• _ASSIGNED TASK_: Only one stretch of the data below should be repeated: the lines from the line containing "theorem parish_raiseChan (sev" through the line containing "theorem reeve_raiseChan (sev", inclusive, exactly as they are.

• _RECORDS SHOWN_:
@[simp] theorem raiseChan_cots (sev : Nat) (src : Blk) (cause kind o num : Nat) (q : Option Nat) (detail : Nat) : (h.raiseChan sev src cause kind o num q detail).cots = h.cots := (RecordsOnly.raiseChan h _ _ _ _ _ _ _ _).cots
@[simp] theorem cot_raiseChan (sev : Nat) (src : Blk) (cause kind o num : Nat) (q : Option Nat) (detail : Nat) (c' : Nat) : (h.raiseChan sev src cause kind o num q detail).cot c' = h.cot c' := (RecordsOnly.raiseChan h _ _ _ _ _ _ _ _).cot_eq _
@[simp] theorem ctx_raiseChan (sev : Nat) (src : Blk) (cause kind o num : Nat) (q : Option Nat) (detail : Nat) (c' : Nat) : (h.raiseChan sev src cause kind o num q detail).ctx c' = h.ctx c' := (RecordsOnly.raiseChan h _ _ _ _ _ _ _ _).ctx_eq _
@[simp] theorem raiseChan_par (sev : Nat) (src : Blk) (cause kind o num : Nat) (q : Option Nat) (detail : Nat) : (h.raiseChan sev src cause kind o num q detail).par = h.par := (RecordsOnly.raiseChan h _ _ _ _ _ _ _ _).par
@[simp] theorem parish_raiseChan (sev : Nat) (src : Blk) (cause kind o num : Nat) (q : Option Nat) (detail : Nat) (n' : Nat) : (h.raiseChan sev src cause kind o num q detail).parish n' = h.parish n' := (RecordsOnly.raiseChan h _ _ _ _ _ _ _ _).parish_eq _
@[simp] theorem raiseChan_reeves (sev : Nat) (src : Blk) (cause kind o num : Nat) (q : Option Nat) (detail : Nat) : (h.raiseChan sev src cause kind o num q detail).reeves = h.reeves := (RecordsOnly.raiseChan h _ _ _ _ _ _ _ _).reeves
@[simp] theorem reeve_raiseChan (sev : Nat) (src : Blk) (cause kind o num : Nat) (q : Option Nat) (detail : Nat) (r' : Nat) : (h.raiseChan sev src cause kind o num q detail).reeve r' = h.reeve r' := (RecordsOnly.raiseChan h _ _ _ _ _ _ _ _).reeve_eq _
@[simp] theorem raiseChan_gran (sev : Nat) (src : Blk) (cause kind o num : Nat) (q : Option Nat) (detail : Nat) : (h.raiseChan sev src cause kind o num q detail).gran = h.gran := (RecordsOnly.raiseChan h _ _ _ _ _ _ _ _).gran
@[simp] theorem frame_raiseChan (sev : Nat) (src : Blk) (cause kind o num : Nat) (q : Option Nat) (detail : Nat) (f' : Nat) : (h.raiseChan sev src cause kind o num q detail).frame f' = h.frame f' := (RecordsOnly.raiseChan h _ _ _ _ _ _ _ _).frame_eq _
@[simp] theorem raiseChan_timers (sev : Nat) (src : Blk) (cause kind o num : Nat) (q : Option Nat) (detail : Nat) : (h.raiseChan sev src cause kind o num q detail).timers = h.timers := (RecordsOnly.raiseChan h _ _ _ _ _ _ _ _).timers
@[simp] theorem raiseChan_lanes (sev : Nat) (src : Blk) (cause kind o num : Nat) (q : Option Nat) (detail : Nat) : (h.raiseChan sev src cause kind o num q detail).lanes = h.lanes := (RecordsOnly.raiseChan h _ _ _ _ _ _ _ _).lanes
@[simp] theorem raiseChan_uartRx (sev : Nat) (src : Blk) (cause kind o num : Nat) (q : Option Nat) (detail : Nat) : (h.raiseChan sev src cause kind o num q detail).uartRx = h.uartRx := (RecordsOnly.raiseChan h _ _ _ _ _ _ _ _).uartRx
@[simp] theorem raiseChan_treadles (sev : Nat) (src : Blk) (cause kind o num : Nat) (q : Option Nat) (detail : Nat) : (h.raiseChan sev src cause kind o num q detail).treadles = h.treadles := (RecordsOnly.raiseChan h _ _ _ _ _ _ _ _).treadles
@[simp] theorem raiseChan_edp (sev : Nat) (src : Blk) (cause kind o num : Nat) (q : Option Nat) (detail : Nat) : (h.raiseChan sev src cause kind o num q detail).edp = h.edp := (RecordsOnly.raiseChan h _ _ _ _ _ _ _ _).edp
@[simp] theorem raiseChan_tdm (sev : Nat) (src : Blk) (cause kind o num : Nat) (q : Option Nat) (detail : Nat) : (h.raiseChan sev src cause kind o num q detail).tdm = h.tdm := (RecordsOnly.raiseChan h _ _ _ _ _ _ _ _).tdm
@[simp] theorem raiseChan_arb (sev : Nat) (src : Blk) (cause kind o num : Nat) (q : Option Nat) (detail : Nat) : (h.raiseChan sev src cause kind o num q detail).arb = h.arb := (RecordsOnly.raiseChan h _ _ _ _ _ _ _ _).arb
@[simp] theorem raiseChan_modArm (sev : Nat) (src : Blk) (cause kind o num : Nat) (q : Option Nat) (detail : Nat) : (h.raiseChan sev src cause kind o num q detail).modArm = h.modArm := (RecordsOnly.raiseChan h _ _ _ _ _ _ _ _).modArm
@[simp] theorem raiseChan_job (sev : Nat) (src : Blk) (cause kind o num : Nat) (q : Option Nat) (detail : Nat) : (h.raiseChan sev src cause kind o num q detail).job = h.job := (RecordsOnly.raiseChan h _ _ _ _ _ _ _ _).job
@[simp] theorem raiseChan_power (sev : Nat) (src : Blk) (cause kind o num : Nat) (q : Option Nat) (detail : Nat) : (h.raiseChan sev src cause kind o num q detail).power = h.power := (RecordsOnly.raiseChan h _ _ _ _ _ _ _ _).power
@[simp] theorem raiseChan_boot (sev : Nat) (src : Blk) (cause kind o num : Nat) (q : Option Nat) (detail : Nat) : (h.raiseChan sev src cause kind o num q detail).boot = h.boot := (RecordsOnly.raiseChan h _ _ _ _ _ _ _ _).boot
@[simp] theorem raiseChan_spdm (sev : Nat) (src : Blk) (cause kind o num : Nat) (q : Option Nat) (detail : Nat) : (h.raiseChan sev src cause kind o num q detail).spdm = h.spdm := (RecordsOnly.raiseChan h _ _ _ _ _ _ _ _).spdm
@[simp] theorem raiseChan_sbd (sev : Nat) (src : Blk) (cause kind o num : Nat) (q : Option Nat) (detail : Nat) : (h.raiseChan sev src cause kind o num q detail).sbd = h.sbd := (RecordsOnly.raiseChan h _ _ _ _ _ _ _ _).sbd
@[simp] theorem raiseChan_fresh (sev : Nat) (src : Blk) (cause kind o num : Nat) (q : Option Nat) (detail : Nat) : (h.raiseChan sev src cause kind o num q detail).fresh = h.fresh := (RecordsOnly.raiseChan h _ _ _ _ _ _ _ _).fresh
@[simp] theorem reg_raiseChan (sev : Nat) (src : Blk) (cause kind o num : Nat) (q : Option Nat) (detail : Nat) (n' : RegName) (i' j' : Nat) (hn : recordReg n' = false) :
    (h.raiseChan sev src cause kind o num q detail).reg n' i' j' = h.reg n' i' j' := (RecordsOnly.raiseChan h _ _ _ _ _ _ _ _).reg _ _ _ hn
@[simp] theorem fld_raiseChan (sev : Nat) (src : Blk) (cause kind o num : Nat) (q : Option Nat) (detail : Nat) (f' : Fld) (i' j' : Nat) (hn : recordReg f'.reg = false) :
    (h.raiseChan sev src cause kind o num q detail).fld f' i' j' = h.fld f' i' j' := (RecordsOnly.raiseChan h _ _ _ _ _ _ _ _).fld_eq _ _ _ hn
@[simp] theorem flag_raiseChan (sev : Nat) (src : Blk) (cause kind o num : Nat) (q : Option Nat) (detail : Nat) (f' : Fld) (i' j' : Nat) (hn : recordReg f'.reg = false) :
    (h.raiseChan sev src cause kind o num q detail).flag f' i' j' = h.flag f' i' j' := (RecordsOnly.raiseChan h _ _ _ _ _ _ _ _).flag_eq _ _ _ hn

• _SOLUTION_:
@[simp] theorem parish_raiseChan (sev : Nat) (src : Blk) (cause kind o num : Nat) (q : Option Nat) (detail : Nat) (n' : Nat) : (h.raiseChan sev src cause kind o num q detail).parish n' = h.parish n' := (RecordsOnly.raiseChan h _ _ _ _ _ _ _ _).parish_eq _
@[simp] theorem raiseChan_reeves (sev : Nat) (src : Blk) (cause kind o num : Nat) (q : Option Nat) (detail : Nat) : (h.raiseChan sev src cause kind o num q detail).reeves = h.reeves := (RecordsOnly.raiseChan h _ _ _ _ _ _ _ _).reeves
@[simp] theorem reeve_raiseChan (sev : Nat) (src : Blk) (cause kind o num : Nat) (q : Option Nat) (detail : Nat) (r' : Nat) : (h.raiseChan sev src cause kind o num q detail).reeve r' = h.reeve r' := (RecordsOnly.raiseChan h _ _ _ _ _ _ _ _).reeve_eq _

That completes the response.